The question arises, and is worth considering: How did this "blight of Socialism" arise, and why is it with us? My reply is this: That the great growth of riches on the one hand, and of poverty and misery on the other hand, have caused the masses to ask why this unequal distribution should exist, and to seek for methods for bringing about a fairer and more equal one.

During the last few years a great deal has been done to relieve and improve the condition of the poorer classes, but much—very much—remains to be done.

There are many men who do not belong to what are called the masses, men of noble minds and brilliant, education and attainments, who have seen the trouble coming, and have cast about for means of meeting it. Among these are the leading Socialists. Many confuse the Socialists and the Single Taxers, whose Socialistic proposal is better known and understood here, but they are totally different. There are many profound thinkers among the Socialists; I do not know of one among the Single Taxers. Their leader, Henry George, is a powerful writer, but if he had been a deep thinker he would long ago have found out that his proposed remedy is not only impracticable but positively mischievous. Probably there never has been another man who while seeking to do good has done so much harm as he has.

By proposing a measure sure to take with the unthinking crowd, and those who had nothing to lose, he frightened holders of real estate and prevented the expenditure of capital. At one time it seemed possible that his proposal might be tried, and investors knew that that would mean a state of commercial and financial chaos, therefore they held back, and vast numbers of people were thrown out of employment.

Both the Socialists and the Single Taxers saw that the trouble arose because the people as a whole cannot obtain land when and in such situations as they want it, and they both thought that the difficulty could be got over by nationalising the land. The Socialists, however, were clever enough to see that if the land were nationalised, that everything else must become national property also, and that individualism must be clean swept away.

The Single Taxers, on the other hand, thought they could nationalise the land, and at the same time retain individualism. The idea is an absurdity: everything goes with the land, and if that becomes national property so must everything else, and individualism must absolutely cease.

I dread the Socialistic movement, and believe it will lead to nothing but evil, but there is no use in blinding our eyes to the page 94 fact that it is a growing power, and that it is ably led, and we may rest assured that it is absolutely necessary to arrest the movement by doing something to render the existence of Socialism unnecessary.

We must by some means make the land available.

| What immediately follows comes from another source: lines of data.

-- ==== Sys2Proof/Laws/Frame.lean ====
section
/-!
SUPPORT. Frames of register writes: what fields read after fields of any page were written, which words a chain of writes leaves
alone, and the laws of a guarded write, a write of one field, of a deferred word, and of a run of words.
-/

namespace Sys2Proof.Machine

variable {s : State}

/-! ### Fields of any page -/

/-- A field of one word that keeps what is written to it, on every page of its type. -/
def Fld.sound (f : Fld) (k : Nat := 0) : Bool :=
  f.off + f.stride * k + 4 * (f.lo / 32) < f.page.size && !(f.page = .MSIX || f.page = .PBA) &&
    (f.hi / 32 = f.lo / 32 && f.lo ≤ f.hi) &&
    bits (rowsMask (wordRows f.page 0 (f.off + f.stride * k + 4 * (f.lo / 32))) % 2 ^ 32) (f.hi % 32) (f.lo % 32) =
      2 ^ (f.hi + 1 - f.lo) - 1

theorem Fld.sound_word {f : Fld} {k : Nat} (h : f.sound k = true) : f.hi / 32 = f.lo / 32 := by
  simp only [Fld.sound, Bool.and_eq_true, decide_eq_true_eq] at h; exact h.1.2.1

theorem Fld.sound_in {f : Fld} {k : Nat} (h : f.sound k = true) : f.off + f.stride * k + 4 * (f.lo / 32) < f.page.size := by
  simp only [Fld.sound, Bool.and_eq_true, decide_eq_true_eq] at h; exact h.1.1.1

theorem Fld.sound_kept {f : Fld} {k n : Nat} (h : f.sound k = true) (hn : n < f.page.count) : f.kept n k = true := by
  have h0 := h
  simp only [Fld.sound, Bool.and_eq_true, decide_eq_true_eq, Bool.not_eq_true'] at h
  refine Fld.kept_of f n k hn h.1.1.1 ?_ ?_ h.2
  · rw [h.1.1.2, Bool.false_and]
  · simp [h.1.2]

/-- A field reads what was written to it. -/
theorem fld_same (t : Tx s) (f : Fld) (v n k : Nat) (hn : n < f.page.count) (h : f.sound k = true) :
    (t.setFld f v n k).now.fld f n k = v % 2 ^ (f.hi + 1 - f.lo) :=
  fld_write_same _ _ _ _ _ (Fld.sound_kept h hn)

/-- Words of two pages, or at two offsets of a page, differ. -/
theorem Fld.word_apart (f g : Fld) (n k m l : Nat) (hn : n < f.page.count) (hm : m < g.page.count)
    (hf : f.off + f.stride * k + 4 * (f.lo / 32) < f.page.size) (hg : g.off + g.stride * l + 4 * (g.lo / 32) < g.page.size)
    (h : g.page ≠ f.page ∨ m ≠ n ∨ g.off + g.stride * l + 4 * (g.lo / 32) ≠ f.off + f.stride * k + 4 * (f.lo / 32)) :
    g.word m l ≠ f.word n k := by
  rw [Fld.word_eq, Fld.word_eq]
  by_cases hp : g.page = f.page
  · by_cases hx : m = n
    · subst hx
      rcases h with h | h | h
      · exact absurd hp h
      · exact absurd rfl h
      · rw [hp]; omega
    · intro e
      rw [hp] at e hg
      exact f.page.base_apart n m _ hn (hp ▸ hm) hx hf ⟨by omega, by omega⟩
  · intro e
    refine pages_apart f.page g.page n m _ hn hm hf (fun e => hp e.symm) ⟨?_, ?_⟩ <;> rw [← e] <;> omega

/-- A field of another word reads as before. -/
theorem fld_apart (t : Tx s) (f g : Fld) (v n k m l : Nat) (hn : n < f.page.count) (hm : m < g.page.count) (hf : f.sound k = true)
    (hg : g.sound l = true)
    (h : g.page ≠ f.page ∨ m ≠ n ∨ g.off + g.stride * l + 4 * (g.lo / 32) ≠ f.off + f.stride * k + 4 * (f.lo / 32)) :
    (t.setFld f v n k).now.fld g m l = t.now.fld g m l :=
  fld_write_word _ _ _ _ _ _ _ _ (Fld.sound_word hf) (Fld.sound_word hg)
    (Fld.word_apart f g n k m l hn hm (Fld.sound_in hf) (Fld.sound_in hg) h)

/-- Does field `g` lie on another page type than `f`, or at another word of its page? -/
def Fld.elsewhere (f g : Fld) (k l : Nat := 0) : Bool :=
  g.page ≠ f.page || g.off + g.stride * l + 4 * (g.lo / 32) ≠ f.off + f.stride * k + 4 * (f.lo / 32)

/-- A field elsewhere reads as before, whatever the page numbers. -/
theorem fld_elsewhere (t : Tx s) (f g : Fld) (v n k m l : Nat) (hn : n < f.page.count) (hm : m < g.page.count)
    (hf : f.sound k = true) (hg : g.sound l = true) (h : f.elsewhere g k l = true) :
    (t.setFld f v n k).now.fld g m l = t.now.fld g m l := by
  refine fld_apart t f g v n k m l hn hm hf hg ?_
  simp only [Fld.elsewhere, Bool.or_eq_true, decide_eq_true_eq] at h
  rcases h with h | h
  · exact .inl h
  · exact .inr (.inr h)

/-- Do two fields lie in different bits of a word? -/
def Fld.besides (f g : Fld) : Bool := g.hi % 32 < f.lo % 32 || f.hi % 32 < g.lo % 32

/-- Another field of the word reads as before. -/
theorem fld_besides (t : Tx s) (f g : Fld) (v n k m l : Nat) (hm : m < g.page.count) (hf : f.sound k = true) (hg : g.sound l = true)
    (h : f.besides g = true) : (t.setFld f v n k).now.fld g m l = t.now.fld g m l :=
  fld_write_other _ _ _ _ _ _ _ _ (Fld.sound_word hf) (Fld.sound_kept hg hm) (by simpa [Fld.besides] using h)

/-- Another field of the word reads as before. -/
theorem fld_beside (t : Tx s) (f g : Fld) (v n k m l : Nat) (hm : m < g.page.count) (hf : f.sound k = true) (hg : g.sound l = true)
    (h : g.hi % 32 < f.lo % 32 ∨ f.hi % 32 < g.lo % 32) : (t.setFld f v n k).now.fld g m l = t.now.fld g m l :=
  fld_write_other _ _ _ _ _ _ _ _ (Fld.sound_word hf) (Fld.sound_kept hg hm) h

theorem regSpan_congr {s t : State} (h : ∀ a, t.regsAt a = s.regsAt a) (a n : Nat) : t.regSpan a n = s.regSpan a n := by
  induction n with
  | zero => rfl
  | succ n ih => simp only [State.regSpan, ih, h]

/-- States with the same register words read the same fields. -/
theorem fld_congr {s t : State} (h : ∀ a, t.regsAt a = s.regsAt a) (f : Fld) (n k : Nat) : t.fld f n k = s.fld f n k := by
  unfold State.fld; simp only [regSpan_congr h]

Leaders of thought in England see this, and they hope to do it by means of the allotment system, "three acres and a cow," but so far this movement has failed, and fail it must, until the transit system is so altered that the workers can live on land, and at the same time have cheap and easy access to districts where they can sell their labour. If this were done we should soon, cease to hear the words Socialism and Single Tax. Every man who has an acre becomes interested in conserving the rights of property.

It is all very well to rail at Socialism, but we must remember that Socialism, Single Tax, One-man-one-vote are not to any extent responsible for the present state of things, for these movements are but of yesterday. The present trouble is the result of the work of ages.

From remote periods property and the propertied classes have governed the world, and with but few exceptions still govern it, and it is because they have neglected their duties and have so much ignored the wants and requirements of the poorer classes that we have this "blight," this "curse of Socialism" among us.